There are three different things I'm thinking of.
(1) Running a HTCondor worker node as a Docker container.
This should be straightforward. All the jobs would run within the same
container and therefore have an enforced limit on total resource usage.
This would be a quick way to add HTCondor execution capability to an
existing Docker-aware server, just by
"docker run -d htcondor-worker"
or somesuch.
(2) A "docker universe" where each job instance launches within a new
Docker container, from a chosen container template.
When the job starts, a container is created, and when the job terminates
the container is destroyed (except perhaps on failure, in which case we
can keep it around for post-mortem?)
condor_exec would need to fire off "docker run" (preferably via the
docker API) and track it until the container terminated. Plumbing for
stdin/stdout and file transfer would also be required. Hence maybe part
of condor_exec itself should run within the container?
Note: in principle it should be possible to combine (1) and (2)
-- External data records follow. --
-- ==== Sys2Proof/Machine/Pseudo.lean ====
section
/-! DEFINITION. The pseudo-instructions of the assembler (R65), as the instructions they expand to. -/

namespace Sys2Proof.Machine

/-- A pseudo-instruction; `addr` has the value that the loader gives it (R68). -/
inductive Pseudo where
  | nop
  | mv (d a : BitVec 5)
  /-- `target - pc`, in words -/
  | j (off : BitVec 13)
  | ret
  | setv (d : BitVec 5) (v : Int)
  | addr (d : BitVec 5) (v : Int)
deriving DecidableEq, Repr

/-- HIMM, SRAI by 1 and ADDI, which leave F x 8,192 + a in rd; the last word has the wait suffix `w`. -/
def setv3 (w : BitVec 3) (d : BitVec 5) (v : Int) : Option (List Instr) :=
  let f := (v + 4096) / 8192
  if -1073745920 ≤ v ∧ v ≤ 1073737727 then
    some [.himm 0 d (BitVec.ofInt 18 f), .srai 0 d d 1, .addi w d d (BitVec.ofInt 13 (v - 8192 * f))]
  else none

/-- The expansion under the wait suffix `w`, which stands in its last word; none for a value outside the ranges of SETV. -/
def Pseudo.expand (w : BitVec 3) : Pseudo → Option (List Instr)
  | .nop => some [.addi w 24 24 0]
  | .mv d a => some [.addi w d a 0]
  | .j off => some [.beq w 24 24 off]
  | .ret => some [.jalr w 24 23 0]
  | .setv d v => if -4096 ≤ v ∧ v ≤ 4095 then some [.addi w d 24 (BitVec.ofInt 13 v)] else setv3 w d v
  | .addr d v => setv3 w d v

end Sys2Proof.Machine
end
https://blog.docker.com/2013/09/docker-can-now-run-within-docker/
(3) Docker containers on the submit host
A docker container would be a convenient abstraction to use on the
submission host. Normally when you start a HTCondor DAG you need to
create an empty working directory, run a script to create the DAG and/or
SUB files, run condor_submit_dag, monitor progress to wait for
completion, check the exit status to see if all DAG nodes completed
successfully, fix/restart if necessary, then tidy up the work directory.
Docker on the submission host could handle this lifecycle: the container
would be the work directory, it would run the scripts you want, submit
the DAG and be visible as a running container until it has completed,
and the container itself has an exit status which would show whether the
DAG completed succesfully or not, under "docker ps".
https://docs.docker.com/reference/commandline/cli/#filtering_2
When you are finished with the results then you would destroy the container.
This one might be a bit tricky to implement, as I don't see any way to
have condor_submit_dag or condor_submit run in the foreground. I think
it would be necessary to run "condor_dagman -f" directly as the process
within the container.
The container also needs to communicate with the condor schedd, and I'm
not sure if it needs access to bits of the filesystem as well (e.g.
condor_config). If necessary, /etc/condor/ can be loopback-mounted as a
volume within the container.
The user-provided scripts need to be available (e.g. by including them
inside a custom docker image from "docker build") and they need to have
parameters passed to them - this could be via environment variables
(docker run -e). If the container is restarted, it should re-submit the
existing DAG, not run the scripts to create a new DAG.
If anyone has done any of the above, I'd be very interested to hear
about your experiences.
Regards,
Brian.